Covid was the last straw. It had been a relentless three years full of the trials that “make you stronger.” Only I wasn’t stronger. A few months after I had been able to go without supplemental oxygen, I was sitting in the exam room of my doctor’s office. Slow, sorrowful music played, and I felt my soul sink further with every note. I looked out the window at the building next door and saw a large crack hiding behind the store’s sign where the walls met the roof. I was depressed. We are both broken, I thought, and no one knows. I felt bonded with the break in the wall, as if we acknowledged each other’s hidden pain and sorrow. As I thought about what it would take to fix the corner of the store, I was overwhelmed by what it might take to put me back together. As the Doctor entered the room, my current survival plan floated through my mind. Just keep smiling.

 

Things break in many ways. A sudden force, like a hurricane or a tornado, can cause something in perfect condition to fall. Breaks can also happen over time. A home or building’s foundation weakness can go unnoticed until you see the cracks in the walls or the doors are no longer closing correctly. Something made of glass can have a hairline crack and then explode into many pieces at the slightest touch. Putting broken pieces back together is often complicated, and the outcomes vary. But building back from broken doesn’t just apply to things; it also applies to people. 


After months of being careful and following the guidelines to keep myself and others safe.
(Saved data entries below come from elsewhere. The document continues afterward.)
-- ==== Sys2Proof/Machine/MemoryOps.lean ====
section
/-! DEFINITION. Store and load (43_memory_ops.md R180 to R182). -/

namespace Sys2Proof.Machine

/-- STA, alias STO: the range check comes before the write (R180; the spec's decision D4). -/
def execSta (a : Int) (s : State) : Host.Outcome State Fault Refusal :=
  .next (if WordFits s.acc then storeAcc a s finish else raiseExec .wordOutOfRange (300 + a) s)

/-- LDA (R181). -/
def execLda (a : Int) (s : State) : Host.Outcome State Fault Refusal :=
  .next (readOperand a s finishWith)

end Sys2Proof.Machine
end

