/-! ### Words written out from the digit patterns of R84 and of 95_test_vectors.md 2.1 -/

theorem test_word_hlt : decode 0 = .ok (.hlt 0) ∧ decode 42 = .ok (.hlt 42) ∧ decode 99 = .ok (.hlt 99) := by decide
theorem test_word_add : decode 100 = .ok (.add 0) ∧ decode 165 = .ok (.add 65) ∧ decode 199 = .ok (.add 99) := by decide
theorem test_word_sub : decode 200 = .ok (.sub 0) ∧ decode 250 = .ok (.sub 50) ∧ decode 299 = .ok (.sub 99) := by decide
theorem test_word_sta : decode 300 = .ok (.sta 0) ∧ decode 307 = .ok (.sta 7) ∧ decode 399 = .ok (.sta 99) := by decide
theorem test_word_invalid :
    decode 400 = .ok (.invalidOpcode 0) ∧ decode 437 = .ok (.invalidOpcode 37) ∧
    decode 499 = .ok (.invalidOpcode 99) := by decide
theorem test_word_lda : decode 500 = .ok (.lda 0) ∧ decode 565 = .ok (.lda 65) ∧ decode 599 = .ok (.lda 99) := by decide
theorem test_word_bra : decode 600 = .ok (.bra 0) ∧ decode 607 = .ok (.bra 7) ∧ decode 699 = .ok (.bra 99) := by decide
theorem test_word_brz : decode 700 = .ok (.brz 0) ∧ decode 705 = .ok (.brz 5) ∧ decode 799 = .ok (.brz 99) := by decide
theorem test_word_brp : decode 800 = .ok (.brp 0) ∧ decode 809 = .ok (.brp 9) ∧ decode 899 = .ok (.brp 99) := by decide
theorem test_word_inp : decode 901 = .ok .inp := by decide
theorem test_word_out : decode 902 = .ok .out := by decide
theorem test_word_reserved :
    decode 900 = .ok (.ioReserved 0) ∧ decode 903 = .ok (.ioReserved 3) ∧ decode 999 = .ok (.ioReserved 99) := by decide
theorem test_word_rejected :
    decode 1000 = .error (.opcodeOutOfRange 10) ∧ decode (-1) = .error (.opcodeOutOfRange (-1)) := by decide
theorem test_table_word : decodeTableWord 16 901 = some .inp ∧ decodeTableWord 16 1000 = none := by decide

/-! ### Vectors of 95_test_vectors.md (S1 to S5, sections 2.1 to 2.7) -/

/-- S1. -/
theorem test_memory_read_after_write : (Memory.poke [] 99 999).peek 99 = 999 ∧ (Memory.poke [(42, 123)] 42 0) = [] := by decide
/-- F3. -/
theorem test_fetch_past_end : ends (step (startAt 100 0 [])) (fun t => t.fault = some ⟨.outOfRangeAddress, 1, 100, none⟩ ∧
    t.pc = 100 ∧ t.port = [] ∧ t.phase = .faulted) = true := by decide
/-- F2. -/
theorem test_fetch_at_99 : ends (step (startAt 99 5 [(99, 902)])) (fun t => t.pc = 100 ∧ t.out = [5] ∧ t.phase = .fetch) = true := by decide
/-- F4. -/
theorem test_invalid_opcode : ends (step (startAt 12 0 [(12, 437)])) (fun t =>
    t.fault = some ⟨.invalidOpcode, 2, 12, some 437⟩ ∧ t.pc = 13 ∧ t.halted = false) = true := by decide
/-- H2. -/
theorem test_hlt_operand_ignored : ends (step (startAt 5 7 [(5, 42)])) (fun t => t.halted ∧ t.pc = 6 ∧ t.acc = 7) = true := by decide
/-- H3. -/
theorem test_hlt_at_99 : ends (step (startAt 99 0 [])) (fun t => t.halted ∧ t.pc = 100 ∧ t.fault = none) = true := by decide
/-- A6: the operand is added to a negative accumulator. -/
theorem test_add_negative : ends (step (startAt 0 (-5) [(0, 110), (10, 3)])) (fun t => t.acc = -2 ∧ t.pc = 1) = true := by decide
/-- A4. -/
theorem test_add_overflow : ends (step (startAt 0 500 [(0, 110), (10, 500)])) (fun t =>
    t.acc = 500 ∧ t.fault = some ⟨.accumulatorOverflow, 5, 0, some 110⟩ ∧ t.pc = 1) = true := by decide
/-- A9. -/
theorem test_sub_negative : ends (step (startAt 0 3 [(0, 210), (10, 5)])) (fun t => t.acc = -2 ∧ t.pc = 1) = true := by decide
/-- A12. -/
theorem test_sub_overflow : ends (step (startAt 0 (-999) [(0, 210), (10, 1)])) (fun t =>
    t.acc = -999 ∧ t.fault = some ⟨.accumulatorOverflow, 5, 0, some 210⟩) = true := by decide
/-- M6: a store over the instruction's own cell. -/
theorem test_sta_self : ends (step (startAt 3 902 [(3, 303)])) (fun t => t.mem = [(3, 902)] ∧ t.pc = 4 ∧ t.acc = 902) = true := by decide
/-- M4. -/
theorem test_sta_negative : ends (step (startAt 0 (-1) [(0, 307), (7, 5)])) (fun t =>
    t.fault = some ⟨.wordOutOfRange, 6, 0, some 307⟩ ∧ t.mem.peek 7 = 5 ∧ t.port = [.read 0 307]) = true := by decide
/-- L2. -/
theorem test_lda_unwritten : ends (step (startAt 0 9 [(0, 550)])) (fun t => t.acc = 0) = true := by decide
/-- L4. -/
theorem test_lda_self : ends (step (startAt 7 0 [(7, 507)])) (fun t => t.acc = 507 ∧ t.pc = 8) = true := by decide
/-- B1, S4. -/
theorem test_bra : ends (step (startAt 0 0 [(0, 607)])) (fun t => t.pc = 7) = true := by decide
/-- B13. -/
theorem test_bra_at_99 : ends (step (startAt 99 0 [(99, 605)])) (fun t => t.pc = 5 ∧ t.phase = .fetch) = true := by decide
/-- B4, B6. -/
theorem test_brz : ends (step (startAt 0 0 [(0, 705)])) (fun t => t.pc = 5) = true ∧
    ends (step (startAt 0 (-1) [(0, 705)])) (fun t => t.pc = 1) = true := by decide
/-- B8, B11. -/
theorem test_brp : ends (step (startAt 0 0 [(0, 809)])) (fun t => t.pc = 9) = true ∧
    ends (step (startAt 0 (-1) [(0, 809)])) (fun t => t.pc = 1) = true := by decide
/-- I9: the issue. -/
theorem test_inp_issue : ends (step (startAt 0 0 [(0, 901)])) (fun t => t.phase = .waitInput ∧ t.pc = 1) = true := by decide
/-- I3, I5, I7, I8: the answers. -/
theorem test_inp_answers :
    ends (step (waitingWith [.value (-999)])) (fun t => t.acc = -999 ∧ t.phase = .fetch ∧ t.input = []) = true ∧
    ends (step (waitingWith [.value 1000])) (fun t => t.fault = some ⟨.invalidInput, 3, 0, some 901⟩ ∧ t.acc = 0) = true ∧
    ends (step (waitingWith [.invalid])) (fun t => t.fault = some ⟨.invalidInput, 3, 0, some 901⟩) = true ∧
    ends (step (waitingWith [.exhausted])) (fun t => t.fault = some ⟨.inputExhausted, 4, 0, some 901⟩) = true := by decide
/-- O2. -/
theorem test_out_negative : ends (step (startAt 0 (-2) [(0, 902)])) (fun t => t.out = [-2] ∧ t.pc = 1) = true := by decide
/-- N1. -/
theorem test_reserved_noop : ends (step (startAt 0 3 [(0, 900)])) (fun t =>
    t.acc = 3 ∧ t.pc = 1 ∧ t.out = [] ∧ t.phase = .fetch) = true := by decide
/-- RS1. -/
theorem test_reset_from_fault : State.coreReset (raise .invalidOpcode 12 (some 437) (startAt 13 5 [(7, 9)])) =
    startAt 0 0 [(7, 9)] := by decide
/-- RS2, with the dropped answer of log 4. -/
theorem test_reset_while_waiting : ({ waitingWith [.value 3, .value 4] with out := [1, 2] }).coreReset =
    { startWith [.value 4] [] with out := [1, 2] } := by decide
/-- An answer delivered after a reset withdrew its request goes to the next INP: the model's choice, log 22. -/
theorem test_late_answer_after_reset :
    ends (react (.deliver (.value 8)) (waitingWith []).coreReset) (fun t => t.input = [.value 8] ∧ t.phase = .fetch) = true := by
  decide
/-- S3: 165 is ADD 65, placed where the next step fetches. -/
theorem test_placed_word_runs : ends (step ({ State.reset with mem := [(65, 42)] }.withFetchWord 16 165)) (fun t =>
    t.acc = 42 ∧ t.pc = 1 ∧ t.ir = 1 ∧ t.ar = 65) = true := by decide
/-- D34: a word no reachable state holds. -/
theorem test_word_above_range_faults : ends (step (State.reset.withFetchWord 16 1234)) (fun t =>
    t.fault = some ⟨.invalidOpcode, 2, 0, some 1234⟩) = true := by decide
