-- ==== Sys2Proof/Machine/Thumb.lean ====
section
/-! DEFINITION. The Thumb instructions (44_thumb). The state is that after the fetch and the advance: `pc` is the
raw slot, `A + 2`. Only B<cond> looks at a condition (40_condition_and_step R157). -/

namespace Sys2Proof.Machine

/-- MOV Rd, #imm8 (R232): `Rd` is `r0` to `r7`; no flag is written. -/
def execTMovImm (rd : LowReg) (imm8 : Byte) (s : State) : Result :=
  .next (s.writeReg (rd.setWidth 4) (imm8.setWidth 32))

/-- B<cond> (R233). -/
def execTBcond (c : Cond) (off8 : Byte) (s : State) : Result :=
  s.predicated c fun s => s.setPc (s.pc + thumbCondOffset off8)

/-- B (R234). -/
def execTB (off11 : BitVec 11) (s : State) : Result :=
  .next (s.setPc (s.pc + thumbBranchOffset off11))

/-- BL, high half (R235): the partial target is staged in `lr`. -/
def execTBlHi (hi11 : BitVec 11) (s : State) : Result :=
  .next (s.setLr (s.pc + thumbHighOffset hi11))

/-- BL, low half (R236): the target from the old `lr`, then `lr` the return address with bit 0 set, then `pc`. -/
def execTBlLo (lo11 : BitVec 11) (s : State) : Result :=
  let target := s.lr + thumbLowOffset lo11
  .next ((s.setLr (s.pc ||| 1#32)).setPc target)

/-- The Thumb no-op fall-through (R238): the event `Unimplemented(Thumb, h, A)` and nothing else. -/
def execTUnhandled (h : Half) (s : State) : Result :=
  .next (s.report (.unimplementedThumb h s.thumbAddress))

end Sys2Proof.Machine
end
Covid found a way into my lungs, wreaking havoc. I was admitted to the hospital twice for an accumulative stay of 16 days, eleven of those days spent by myself in isolation. With the help of good doctors and nurses and medications, I can’t count or pronounce, my asthmatic lungs fought for my life.  At the end of the battle, they were tired, worn out, and damaged. Covid caused breathing issues, pneumonia, and an out-of-control immune response. 
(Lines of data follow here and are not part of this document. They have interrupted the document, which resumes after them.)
-- ==== Sys2Proof/Certificates/Slice0/Obligations.lean ====
section
/-! DEFINITION. The statements for the provers. `Sys2Proof.Spec` holds the terms they are written in; each says what
the spec says in its own arithmetic (Nat and Int formulas, tables), not in the model's operations, where the model's
operation is what the statement is about. The instruction statements start from the state after the fetch and the
advance, as the spec's pseudocode does (00_scope R14): `s.pc` is the raw slot there. -/

namespace Sys2Proof.Spec

open Sys2Proof.Machine

/-! ### Frames -/

/-- Every byte of the address space reads as before. -/
def SameMemory (s t : State) : Prop := ∀ a : Word, t.byteAt a = s.byteAt a

/-- Every register but index 15 reads as before. -/
def SameRegisters (s t : State) : Prop := ∀ j : RegIdx, j ≠ 15#4 → t.readReg j = s.readReg j

/-- What no instruction writes: the saved-flags slots, the image's length, the two parameters. -/
def Untouched (s t : State) : Prop :=
  t.savedFlags = s.savedFlags ∧ t.cartLen = s.cartLen ∧ t.bootRomWritable = s.bootRomWritable
    ∧ t.ioReadByte = s.ioReadByte

/-- Exactly the register `i` holds `v` afterwards; for index 15 the raw slot is `v` with its two low bits cleared, and
for any other index the raw slot is as before. -/
def RegisterWritten (i : RegIdx) (v : Nat) (s t : State) : Prop :=
  (∀ j : RegIdx, j ≠ 15#4 → (t.readReg j).toNat = if j = i then v else (s.readReg j).toNat)
    ∧ t.pc.toNat = if i = 15#4 then v - v % 4 else s.pc.toNat

/-! ### Transfers -/

/-- The offset of a transfer as a number (30_encoding R117). -/
def offsetNat : Offset → Nat
  | .imm imm12 => imm12.toNat
  | .zero => 0

/-- A transfer writes its base back: always when post-indexed, and when pre-indexed with the write-back bit
(42_arm_single_data_transfer R182). -/
def WritesBack (x : Transfer) : Prop := x.index ≠ .pre false

/-- Registers after a load: the write-back is last, so it wins over the loaded value (R183, R184). -/
def LoadedRegisters (x : Transfer) (data upd : Word) (s t : State) : Prop :=
  (∀ j : RegIdx, j ≠ 15#4 →
    ((WritesBack x ∧ j = x.rn → t.readReg j = upd)
      ∧ (¬ (WritesBack x ∧ j = x.rn) → j = x.rd → t.readReg j = data)
      ∧ (¬ (WritesBack x ∧ j = x.rn) → j ≠ x.rd → t.readReg j = s.readReg j)))
    ∧ (WritesBack x ∧ x.rn = 15#4 → t.pc.toNat = upd.toNat - upd.toNat % 4)
    ∧ (¬ (WritesBack x ∧ x.rn = 15#4) → x.rd = 15#4 → t.pc.toNat = data.toNat - data.toNat % 4)
    ∧ (¬ (WritesBack x ∧ x.rn = 15#4) → x.rd ≠ 15#4 → t.pc = s.pc)

/-- Registers after a store: only the base, when it is written back. -/
def StoredRegisters (x : Transfer) (upd : Word) (s t : State) : Prop :=
  (∀ j : RegIdx, j ≠ 15#4 →
    ((WritesBack x ∧ j = x.rn → t.readReg j = upd)
      ∧ (¬ (WritesBack x ∧ j = x.rn) → t.readReg j = s.readReg j)))
    ∧ (WritesBack x ∧ x.rn = 15#4 → t.pc.toNat = upd.toNat - upd.toNat % 4)
    ∧ (¬ (WritesBack x ∧ x.rn = 15#4) → t.pc = s.pc)

/-- The `k`-th byte address from `a` on, modulo 2^32 (20_memory R76). -/
def byteAddr (a : Word) (k : Nat) : Word := BitVec.ofNat 32 (a.toNat + k)

/-- Two addresses that reach one backing byte: the same address, or mirrors of each other (20_memory R65). -/
def SharesByte (a b : Word) : Prop := ∃ k, backingKey a = some k ∧ backingKey b = some k

/-- The bytes `bytes` are stored from `a` on: each writable one is read back, at its address and at every mirror of
it; every byte that no stored byte reaches reads as before. -/
def Stored (a : Word) (bytes : List Byte) (s t : State) : Prop :=
  (∀ k (h : k < bytes.length), s.writable (byteAddr a k) = true →
    t.byteAt (byteAddr a k) = bytes[k] ∧ ∀ b : Word, SharesByte b (byteAddr a k) → t.byteAt b = bytes[k])
    ∧ ∀ b : Word, (∀ k < bytes.length, s.writable (byteAddr a k) = true → ¬ SharesByte b (byteAddr a k)) →
      t.byteAt b = s.byteAt b

/-- The events of reading `n` bytes from `a` on: one for each unmapped one, in ascending order. -/
def unmappedReads (a : Word) (n : Nat) : List DiagEvent :=
  (List.range n).flatMap fun k =>
    if regionOf (byteAddr a k) = .unmapped then [.unmappedRead (byteAddr a k)] else []

/-- The events of writing `bytes` from `a` on: one for each unmapped one, with the discarded byte. -/
def unmappedWrites (a : Word) (bytes : List Byte) : List DiagEvent :=
  (List.range bytes.length).flatMap fun k =>
    if regionOf (byteAddr a k) = .unmapped then [.unmappedWrite (byteAddr a k) (bytes.getD k 0#8)] else []

/-- The four bytes of a word, least significant first. -/
def wordBytes (v : Word) : List Byte :=
  [v.extractLsb' 0 8, v.extractLsb' 8 8, v.extractLsb' 16 8, v.extractLsb' 24 8]

/-- The word at an address, little-endian, as a number. -/
def wordNat (s : State) (a : Word) : Nat :=
  (s.byteAt (byteAddr a 0)).toNat + 2 ^ 8 * (s.byteAt (byteAddr a 1)).toNat
    + 2 ^ 16 * (s.byteAt (byteAddr a 2)).toNat + 2 ^ 24 * (s.byteAt (byteAddr a 3)).toNat

/-- The half at an address, little-endian, as a number. -/
def halfNat (s : State) (a : Word) : Nat :=
  (s.byteAt (byteAddr a 0)).toNat + 2 ^ 8 * (s.byteAt (byteAddr a 1)).toNat

/-- The state an ARM instruction fetched at `s.pc` executes in: the raw slot advanced by 4, the fetch's events
reported (40_condition_and_step R155). -/
def armFetched (s : State) : State :=
  { s with pc := byteAddr s.pc 4, diagLog := s.diagLog ++ unmappedReads s.pc 4 }

/-- The state a Thumb instruction fetched at `s.pc` executes in. -/
def thumbFetched (s : State) : State :=
  { s with pc := byteAddr s.pc 2, diagLog := s.diagLog ++ unmappedReads s.pc 2 }

/-! ### The opcode table, as spec/opcode_table.json gives it: mnemonic, mask, match, in priority order -/

def armRows : List (String × Word × Word) :=
  [ ("B", 0x0F000000#32, 0x0A000000#32), ("BL", 0x0F000000#32, 0x0B000000#32),
    ("LDR", 0x0C500000#32, 0x04100000#32), ("LDRB", 0x0C500000#32, 0x04500000#32),
    ("STR", 0x0C500000#32, 0x04000000#32), ("STRB", 0x0C500000#32, 0x04400000#32),
    ("MOV", 0x01E00000#32, 0x01A00000#32), ("ADD", 0x01E00000#32, 0x00800000#32),
    ("SUB", 0x01E00000#32, 0x00400000#32), ("CMP", 0x01E00000#32, 0x01400000#32),
    ("ARM_UNHANDLED", 0x00000000#32, 0x00000000#32) ]

def thumbRows : List (String × Half × Half) :=
  [ ("T_MOV_IMM", 0xF800#16, 0x2000#16), ("T_BCOND", 0xF000#16, 0xD000#16), ("T_B", 0xF800#16, 0xE000#16),
    ("T_BL_HI", 0xF800#16, 0xF000#16), ("T_BL_LO", 0xF800#16, 0xF800#16), ("T_UNHANDLED", 0x0000#16, 0x0000#16) ]

/-- "the first row, in ascending `priority`, with `word & mask = match` is the instruction" (30_encoding R133). -/
def firstRow {n : Nat} : List (String × BitVec n × BitVec n) → BitVec n → Option String
  | [], _ => none
  | (name, mask, mtch) :: rest, w => if w &&& mask = mtch then some name else firstRow rest w

/-- The row of the opcode table an instruction stands for. -/
def rowName : Instr → String
  | .b _ _ => "B"
  | .bl _ _ => "BL"
  | .ldr _ _ => "LDR"
  | .ldrb _ _ => "LDRB"
  | .str _ _ => "STR"
  | .strb _ _ => "STRB"
  | .mov _ _ _ => "MOV"
  | .add _ _ _ _ => "ADD"
  | .sub _ _ _ _ => "SUB"
  | .cmp _ _ _ => "CMP"
  | .armUnhandled _ _ => "ARM_UNHANDLED"
  | .tMovImm _ _ => "T_MOV_IMM"
  | .tBcond _ _ => "T_BCOND"
  | .tB _ => "T_B"
  | .tBlHi _ => "T_BL_HI"
  | .tBlLo _ => "T_BL_LO"
  | .tUnhandled _ => "T_UNHANDLED"

/-- A word of class 3, data processing (30_encoding R113, R118). -/
def Class3 (w : Word) : Prop := w &&& 0x0E000000#32 ≠ 0x0A000000#32 ∧ w &&& 0x0C000000#32 ≠ 0x04000000#32

/-- The opcode field is 0xD, 0x4, 0x2 or 0xA (30_encoding R120). -/
def ImplementedOpcode (w : Word) : Prop :=
  w &&& 0x01E00000#32 = 0x01A00000#32 ∨ w &&& 0x01E00000#32 = 0x00800000#32
    ∨ w &&& 0x01E00000#32 = 0x00400000#32 ∨ w &&& 0x01E00000#32 = 0x01400000#32

/-! ### Conditions -/

/-- The condition of an instruction that has one. -/
def condOf : Instr → Option Cond
  | .b c _ => some c
  | .bl c _ => some c
  | .ldr c _ => some c
  | .ldrb c _ => some c
  | .str c _ => some c
  | .strb c _ => some c
  | .mov c _ _ => some c
  | .add c _ _ _ => some c
  | .sub c _ _ _ => some c
  | .cmp c _ _ => some c
  | .armUnhandled c _ => some c
  | .tMovImm _ _ => none
  | .tBcond c _ => some c
  | .tB _ => none
  | .tBlHi _ => none
  | .tBlLo _ => none
  | .tUnhandled _ => none

/-- The truth table of 95_test_vectors section 2.1, a row a code: the columns are NZCV = 0000 to 1111, left to
right. -/
def conditionRows : List (BitVec 16) :=
  [ 0b0000111100001111#16, 0b1111000011110000#16, 0b0011001100110011#16, 0b1100110011001100#16,
    0b0000000011111111#16, 0b1111111100000000#16, 0b0101010101010101#16, 0b1010101010101010#16,
    0b0011000000110000#16, 0b1100111111001111#16, 0b1010101001010101#16, 0b0101010110101010#16,
    0b1010000001010000#16, 0b0101111110101111#16, 0b1111111111111111#16, 0b0000000000000000#16 ]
During my discharge visit for my second hospital stay, my doctor told me to expect bad days. They were going to come. He explained that it didn’t mean I wasn’t healing or that I was going to have a relapse—it was just a bad day. Some days, I got up; others, I stayed in bed and slept. Both helped me heal. 

 

On the days I stayed in bed, I enjoyed watching a TV show called The Repair Shop, in which family heirlooms are restored by a team of master craftsmen and women. I identified with the old and broken items brought in for repair. Seeing the items lovingly brought back to life by the team of experts was therapeutic. They took their time and worked slowly and methodically, matching each restoration task to those with the most expertise.

 

One of my favorite episodes involved the restoration of a 1900’s Underwood typewriter. What was once a quick and efficient machine the owner’s grandfather used as a war correspondent was now damaged by time and misuse. The once shiny black paint of the outer shell was now dull with age and layers of dirt. The type bars were bent and no longer moved when the craftsman pushed down the corresponding letter keys. The ribbon was old and brittle, and the return bar, margin bell, and other parts now only served as decorations on a once well-loved, functional machine. Because parts were no longer available, a complete restoration of the typewriter would be required in the craftsman’s hands.

 

Bringing the typewriter to its former functional glory seemed an overwhelming and tedious task. But for the craftsman, it was a labor of love. He carefully took the typewriter apart, laying the pieces on his table in order, and then lovingly repaired and cleaned each piece before putting the typewriter back together.



The paint, freed from its layers of dirt, shone again—not like new, but with a beauty that only age and experience can bring to a piece. I lay in bed and cried with the master craftsman as the owner gleefully typed with their grandfather’s typewriter again. 

 

Like the typewriter, I needed time and the help of others to heal. Sometimes, recovery is slow. There is no hurrying it.


Being built from broken requires going through the storm before the calm. We face the darkness before the light. Seeing any vision of a healing path in those dark moments can be challenging. It may take courage we don’t think we possess, a perspective currently hidden from our view, or an understanding of life events we don’t yet have. It also takes an amount of time we can’t predict.

 

My husband took a month off work to help me recover, and then some of my children came out to help me so he could return to work.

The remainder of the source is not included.